### Working data
----------

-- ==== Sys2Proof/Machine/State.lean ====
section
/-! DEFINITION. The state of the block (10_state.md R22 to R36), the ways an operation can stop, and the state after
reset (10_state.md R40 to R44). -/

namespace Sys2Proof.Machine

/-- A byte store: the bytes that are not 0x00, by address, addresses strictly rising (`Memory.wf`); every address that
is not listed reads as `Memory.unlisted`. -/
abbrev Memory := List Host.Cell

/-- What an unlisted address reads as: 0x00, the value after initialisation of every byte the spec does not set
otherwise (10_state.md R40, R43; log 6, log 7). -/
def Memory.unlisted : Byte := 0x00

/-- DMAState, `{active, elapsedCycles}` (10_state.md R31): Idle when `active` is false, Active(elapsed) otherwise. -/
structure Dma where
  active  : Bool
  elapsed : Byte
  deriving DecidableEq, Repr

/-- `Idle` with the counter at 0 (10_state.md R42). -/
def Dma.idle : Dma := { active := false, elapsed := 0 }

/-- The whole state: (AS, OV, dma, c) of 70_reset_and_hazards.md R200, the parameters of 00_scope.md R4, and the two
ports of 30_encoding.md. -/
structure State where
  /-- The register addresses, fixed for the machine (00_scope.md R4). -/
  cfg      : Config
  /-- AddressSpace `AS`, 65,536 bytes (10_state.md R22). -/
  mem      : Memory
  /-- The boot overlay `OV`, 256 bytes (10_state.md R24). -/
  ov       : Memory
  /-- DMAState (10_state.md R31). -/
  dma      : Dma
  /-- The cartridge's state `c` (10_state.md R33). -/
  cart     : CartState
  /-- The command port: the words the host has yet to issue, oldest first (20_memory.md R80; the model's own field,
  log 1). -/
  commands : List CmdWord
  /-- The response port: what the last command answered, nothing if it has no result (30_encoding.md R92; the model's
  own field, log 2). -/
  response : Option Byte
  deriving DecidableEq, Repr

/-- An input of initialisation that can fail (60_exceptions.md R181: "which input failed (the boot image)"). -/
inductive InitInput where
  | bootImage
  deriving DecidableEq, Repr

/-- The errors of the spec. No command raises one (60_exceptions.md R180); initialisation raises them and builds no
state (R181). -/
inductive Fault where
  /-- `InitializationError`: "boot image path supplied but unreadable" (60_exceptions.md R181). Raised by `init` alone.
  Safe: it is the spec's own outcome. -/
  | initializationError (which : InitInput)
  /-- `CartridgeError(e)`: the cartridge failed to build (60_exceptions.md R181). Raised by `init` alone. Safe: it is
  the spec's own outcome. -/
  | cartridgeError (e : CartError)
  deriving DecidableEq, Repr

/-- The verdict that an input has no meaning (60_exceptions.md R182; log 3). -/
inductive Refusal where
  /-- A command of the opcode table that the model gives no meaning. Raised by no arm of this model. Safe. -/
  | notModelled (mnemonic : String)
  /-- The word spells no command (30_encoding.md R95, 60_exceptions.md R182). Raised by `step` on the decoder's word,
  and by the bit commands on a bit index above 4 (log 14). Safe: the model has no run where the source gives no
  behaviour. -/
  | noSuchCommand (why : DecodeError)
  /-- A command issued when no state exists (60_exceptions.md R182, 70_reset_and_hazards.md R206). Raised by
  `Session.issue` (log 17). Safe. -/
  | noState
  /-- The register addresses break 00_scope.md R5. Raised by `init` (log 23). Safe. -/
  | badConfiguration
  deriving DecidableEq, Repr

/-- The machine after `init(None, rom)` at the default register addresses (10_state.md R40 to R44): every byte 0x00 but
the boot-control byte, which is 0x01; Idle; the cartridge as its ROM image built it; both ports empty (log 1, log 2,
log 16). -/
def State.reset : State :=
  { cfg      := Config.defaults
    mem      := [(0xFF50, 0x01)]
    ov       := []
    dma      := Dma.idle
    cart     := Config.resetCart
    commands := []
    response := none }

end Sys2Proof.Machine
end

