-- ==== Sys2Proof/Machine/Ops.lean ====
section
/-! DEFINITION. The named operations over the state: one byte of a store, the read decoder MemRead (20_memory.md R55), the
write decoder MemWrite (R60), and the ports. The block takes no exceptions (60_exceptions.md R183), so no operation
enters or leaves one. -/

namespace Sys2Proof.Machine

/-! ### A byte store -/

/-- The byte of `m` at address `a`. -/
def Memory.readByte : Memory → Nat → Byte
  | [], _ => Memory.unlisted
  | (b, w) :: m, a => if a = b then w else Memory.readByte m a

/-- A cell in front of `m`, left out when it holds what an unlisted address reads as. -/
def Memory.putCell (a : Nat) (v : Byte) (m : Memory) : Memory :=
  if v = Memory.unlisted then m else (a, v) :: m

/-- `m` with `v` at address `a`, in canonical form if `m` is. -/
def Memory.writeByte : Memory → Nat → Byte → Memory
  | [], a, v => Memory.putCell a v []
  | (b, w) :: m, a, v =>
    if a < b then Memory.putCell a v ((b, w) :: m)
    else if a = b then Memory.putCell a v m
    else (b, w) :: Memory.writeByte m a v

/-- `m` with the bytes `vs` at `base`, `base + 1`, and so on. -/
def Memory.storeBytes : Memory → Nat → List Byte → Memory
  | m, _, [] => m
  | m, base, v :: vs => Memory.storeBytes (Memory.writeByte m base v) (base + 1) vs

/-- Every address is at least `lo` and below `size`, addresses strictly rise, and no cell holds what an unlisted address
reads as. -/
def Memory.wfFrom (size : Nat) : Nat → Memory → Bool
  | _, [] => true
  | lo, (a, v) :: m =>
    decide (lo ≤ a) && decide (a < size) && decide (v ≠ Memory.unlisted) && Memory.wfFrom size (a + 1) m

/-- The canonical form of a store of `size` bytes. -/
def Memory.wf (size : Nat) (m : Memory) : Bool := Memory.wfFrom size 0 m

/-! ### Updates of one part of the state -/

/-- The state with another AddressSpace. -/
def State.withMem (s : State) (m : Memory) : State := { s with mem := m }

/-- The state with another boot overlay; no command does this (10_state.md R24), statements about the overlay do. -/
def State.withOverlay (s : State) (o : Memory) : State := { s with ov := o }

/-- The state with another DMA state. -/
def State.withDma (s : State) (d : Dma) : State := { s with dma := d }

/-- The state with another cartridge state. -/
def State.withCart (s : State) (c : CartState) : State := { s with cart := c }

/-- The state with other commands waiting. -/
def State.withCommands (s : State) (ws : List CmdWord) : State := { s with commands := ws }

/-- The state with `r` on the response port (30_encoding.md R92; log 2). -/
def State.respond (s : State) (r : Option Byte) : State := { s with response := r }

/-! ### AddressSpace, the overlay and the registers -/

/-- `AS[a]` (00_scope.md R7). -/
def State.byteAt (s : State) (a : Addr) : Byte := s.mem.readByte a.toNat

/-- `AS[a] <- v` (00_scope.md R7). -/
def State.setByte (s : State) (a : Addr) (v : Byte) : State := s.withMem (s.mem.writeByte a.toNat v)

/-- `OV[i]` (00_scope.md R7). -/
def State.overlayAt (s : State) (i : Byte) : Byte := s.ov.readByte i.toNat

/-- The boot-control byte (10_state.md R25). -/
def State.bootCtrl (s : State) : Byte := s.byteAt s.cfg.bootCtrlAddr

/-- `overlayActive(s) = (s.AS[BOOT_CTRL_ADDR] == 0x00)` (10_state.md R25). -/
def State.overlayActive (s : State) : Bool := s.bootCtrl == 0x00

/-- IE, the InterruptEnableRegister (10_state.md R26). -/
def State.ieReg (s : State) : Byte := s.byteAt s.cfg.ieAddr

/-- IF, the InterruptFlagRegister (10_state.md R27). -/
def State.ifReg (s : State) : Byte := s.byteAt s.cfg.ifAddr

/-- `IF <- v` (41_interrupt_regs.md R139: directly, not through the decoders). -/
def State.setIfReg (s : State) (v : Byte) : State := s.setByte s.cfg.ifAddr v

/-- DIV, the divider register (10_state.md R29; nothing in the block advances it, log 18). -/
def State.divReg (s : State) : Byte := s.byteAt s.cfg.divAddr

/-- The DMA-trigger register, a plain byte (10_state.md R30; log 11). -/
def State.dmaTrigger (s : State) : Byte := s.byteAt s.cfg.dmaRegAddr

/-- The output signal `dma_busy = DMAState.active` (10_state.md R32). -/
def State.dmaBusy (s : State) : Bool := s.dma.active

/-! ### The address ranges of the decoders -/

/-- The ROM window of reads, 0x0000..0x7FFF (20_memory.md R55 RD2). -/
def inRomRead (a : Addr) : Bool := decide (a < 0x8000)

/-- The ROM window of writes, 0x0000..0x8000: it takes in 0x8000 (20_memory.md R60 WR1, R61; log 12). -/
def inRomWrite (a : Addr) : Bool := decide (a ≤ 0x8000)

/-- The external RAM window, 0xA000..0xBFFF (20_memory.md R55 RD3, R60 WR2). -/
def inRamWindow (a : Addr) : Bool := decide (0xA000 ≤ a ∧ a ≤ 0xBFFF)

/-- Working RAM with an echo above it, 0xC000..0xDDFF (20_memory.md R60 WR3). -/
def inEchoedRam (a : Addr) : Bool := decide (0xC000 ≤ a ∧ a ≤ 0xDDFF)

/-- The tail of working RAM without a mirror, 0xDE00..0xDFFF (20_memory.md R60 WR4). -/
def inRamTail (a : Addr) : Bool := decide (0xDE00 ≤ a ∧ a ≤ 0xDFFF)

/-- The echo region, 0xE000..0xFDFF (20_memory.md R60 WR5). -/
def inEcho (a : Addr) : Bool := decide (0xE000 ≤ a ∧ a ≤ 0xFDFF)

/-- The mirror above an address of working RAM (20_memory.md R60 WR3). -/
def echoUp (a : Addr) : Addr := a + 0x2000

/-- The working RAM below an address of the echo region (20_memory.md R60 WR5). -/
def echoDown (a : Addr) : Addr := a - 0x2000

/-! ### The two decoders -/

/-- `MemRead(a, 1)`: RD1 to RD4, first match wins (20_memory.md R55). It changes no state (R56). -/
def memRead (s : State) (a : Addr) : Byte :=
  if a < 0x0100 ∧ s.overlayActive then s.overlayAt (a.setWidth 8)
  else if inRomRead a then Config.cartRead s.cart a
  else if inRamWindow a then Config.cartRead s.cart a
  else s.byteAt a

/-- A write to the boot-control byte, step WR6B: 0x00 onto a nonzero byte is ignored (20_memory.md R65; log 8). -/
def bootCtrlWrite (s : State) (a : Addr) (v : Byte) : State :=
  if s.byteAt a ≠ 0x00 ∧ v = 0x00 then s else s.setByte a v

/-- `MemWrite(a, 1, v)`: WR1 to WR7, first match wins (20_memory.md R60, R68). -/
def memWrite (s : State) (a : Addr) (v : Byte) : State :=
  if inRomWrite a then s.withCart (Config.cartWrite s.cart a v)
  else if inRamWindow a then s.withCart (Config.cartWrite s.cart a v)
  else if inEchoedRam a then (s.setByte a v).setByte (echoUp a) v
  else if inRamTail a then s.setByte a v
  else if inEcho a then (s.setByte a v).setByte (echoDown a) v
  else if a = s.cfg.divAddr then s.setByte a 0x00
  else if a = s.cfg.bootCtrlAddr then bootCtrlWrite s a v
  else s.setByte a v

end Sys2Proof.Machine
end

----------

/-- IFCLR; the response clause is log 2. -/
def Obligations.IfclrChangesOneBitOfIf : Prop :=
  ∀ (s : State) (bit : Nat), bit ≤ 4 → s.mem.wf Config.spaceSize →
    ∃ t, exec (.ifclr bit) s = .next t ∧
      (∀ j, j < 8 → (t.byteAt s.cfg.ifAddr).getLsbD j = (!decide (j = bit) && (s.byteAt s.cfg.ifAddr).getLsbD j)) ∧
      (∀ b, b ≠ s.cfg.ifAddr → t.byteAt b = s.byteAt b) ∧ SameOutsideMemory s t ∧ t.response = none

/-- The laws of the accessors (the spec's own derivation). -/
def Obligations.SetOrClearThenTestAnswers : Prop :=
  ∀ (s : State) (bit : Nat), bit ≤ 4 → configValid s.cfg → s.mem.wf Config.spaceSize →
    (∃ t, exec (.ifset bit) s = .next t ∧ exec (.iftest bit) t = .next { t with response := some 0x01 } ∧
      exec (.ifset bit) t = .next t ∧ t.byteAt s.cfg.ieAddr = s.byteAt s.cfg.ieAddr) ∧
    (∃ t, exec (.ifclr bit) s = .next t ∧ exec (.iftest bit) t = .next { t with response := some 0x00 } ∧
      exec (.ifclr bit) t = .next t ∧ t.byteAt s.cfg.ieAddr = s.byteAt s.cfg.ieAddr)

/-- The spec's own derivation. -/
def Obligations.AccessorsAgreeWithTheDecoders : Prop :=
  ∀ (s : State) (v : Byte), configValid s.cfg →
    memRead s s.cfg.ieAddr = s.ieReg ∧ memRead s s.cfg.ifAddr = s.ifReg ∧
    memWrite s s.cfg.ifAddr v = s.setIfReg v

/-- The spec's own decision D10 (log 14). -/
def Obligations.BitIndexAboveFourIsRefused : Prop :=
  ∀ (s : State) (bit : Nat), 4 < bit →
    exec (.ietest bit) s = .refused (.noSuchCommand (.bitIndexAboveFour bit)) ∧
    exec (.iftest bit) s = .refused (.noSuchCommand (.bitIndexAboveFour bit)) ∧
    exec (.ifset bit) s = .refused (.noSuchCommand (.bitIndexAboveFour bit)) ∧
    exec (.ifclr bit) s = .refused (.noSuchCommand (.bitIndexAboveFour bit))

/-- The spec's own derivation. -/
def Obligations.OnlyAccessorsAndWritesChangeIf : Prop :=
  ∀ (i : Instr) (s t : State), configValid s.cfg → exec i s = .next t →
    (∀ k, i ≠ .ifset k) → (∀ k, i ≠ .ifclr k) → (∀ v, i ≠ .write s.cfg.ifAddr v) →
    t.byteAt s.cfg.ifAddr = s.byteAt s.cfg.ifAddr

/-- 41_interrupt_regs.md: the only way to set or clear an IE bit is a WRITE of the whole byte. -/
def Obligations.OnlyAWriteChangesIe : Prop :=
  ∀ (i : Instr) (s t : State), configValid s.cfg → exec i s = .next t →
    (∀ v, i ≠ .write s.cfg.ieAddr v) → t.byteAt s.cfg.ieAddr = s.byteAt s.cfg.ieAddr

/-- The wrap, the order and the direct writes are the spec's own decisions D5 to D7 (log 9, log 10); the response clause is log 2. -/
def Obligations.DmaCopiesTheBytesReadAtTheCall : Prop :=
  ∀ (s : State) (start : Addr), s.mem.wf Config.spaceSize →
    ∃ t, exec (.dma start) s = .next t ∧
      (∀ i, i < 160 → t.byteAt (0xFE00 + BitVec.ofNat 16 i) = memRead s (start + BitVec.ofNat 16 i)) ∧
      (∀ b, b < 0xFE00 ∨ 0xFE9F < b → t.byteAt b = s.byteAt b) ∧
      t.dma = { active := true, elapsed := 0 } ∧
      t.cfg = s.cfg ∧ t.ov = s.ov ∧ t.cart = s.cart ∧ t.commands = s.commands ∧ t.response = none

----------

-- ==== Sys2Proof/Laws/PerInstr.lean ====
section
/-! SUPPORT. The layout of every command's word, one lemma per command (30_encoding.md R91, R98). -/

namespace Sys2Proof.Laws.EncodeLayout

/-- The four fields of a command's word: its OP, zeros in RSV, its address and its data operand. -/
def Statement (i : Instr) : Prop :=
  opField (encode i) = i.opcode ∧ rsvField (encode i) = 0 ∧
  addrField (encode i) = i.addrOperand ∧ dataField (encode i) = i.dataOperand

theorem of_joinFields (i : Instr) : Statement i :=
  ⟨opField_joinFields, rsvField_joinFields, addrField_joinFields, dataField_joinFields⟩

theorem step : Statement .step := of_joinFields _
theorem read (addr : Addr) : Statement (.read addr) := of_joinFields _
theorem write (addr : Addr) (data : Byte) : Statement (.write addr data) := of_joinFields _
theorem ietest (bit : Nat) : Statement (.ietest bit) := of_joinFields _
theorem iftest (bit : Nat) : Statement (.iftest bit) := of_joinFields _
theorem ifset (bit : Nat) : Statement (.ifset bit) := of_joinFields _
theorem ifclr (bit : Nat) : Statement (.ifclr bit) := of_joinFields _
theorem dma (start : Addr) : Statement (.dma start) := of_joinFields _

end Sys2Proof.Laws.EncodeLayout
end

----------

### About this exercise
Wherever the string "next" is found in the entries, copy the line it sits in.

### Solution to this exercise
    ∃ t, exec (.ifclr bit) s = .next t ∧
    (∃ t, exec (.ifset bit) s = .next t ∧ exec (.iftest bit) t = .next { t with response := some 0x01 } ∧
      exec (.ifset bit) t = .next t ∧ t.byteAt s.cfg.ieAddr = s.byteAt s.cfg.ieAddr) ∧
    (∃ t, exec (.ifclr bit) s = .next t ∧ exec (.iftest bit) t = .next { t with response := some 0x00 } ∧
      exec (.ifclr bit) t = .next t ∧ t.byteAt s.cfg.ieAddr = s.byteAt s.cfg.ieAddr)
  ∀ (i : Instr) (s t : State), configValid s.cfg → exec i s = .next t →
  ∀ (i : Instr) (s t : State), configValid s.cfg → exec i s = .next t →
    ∃ t, exec (.dma start) s = .next t ∧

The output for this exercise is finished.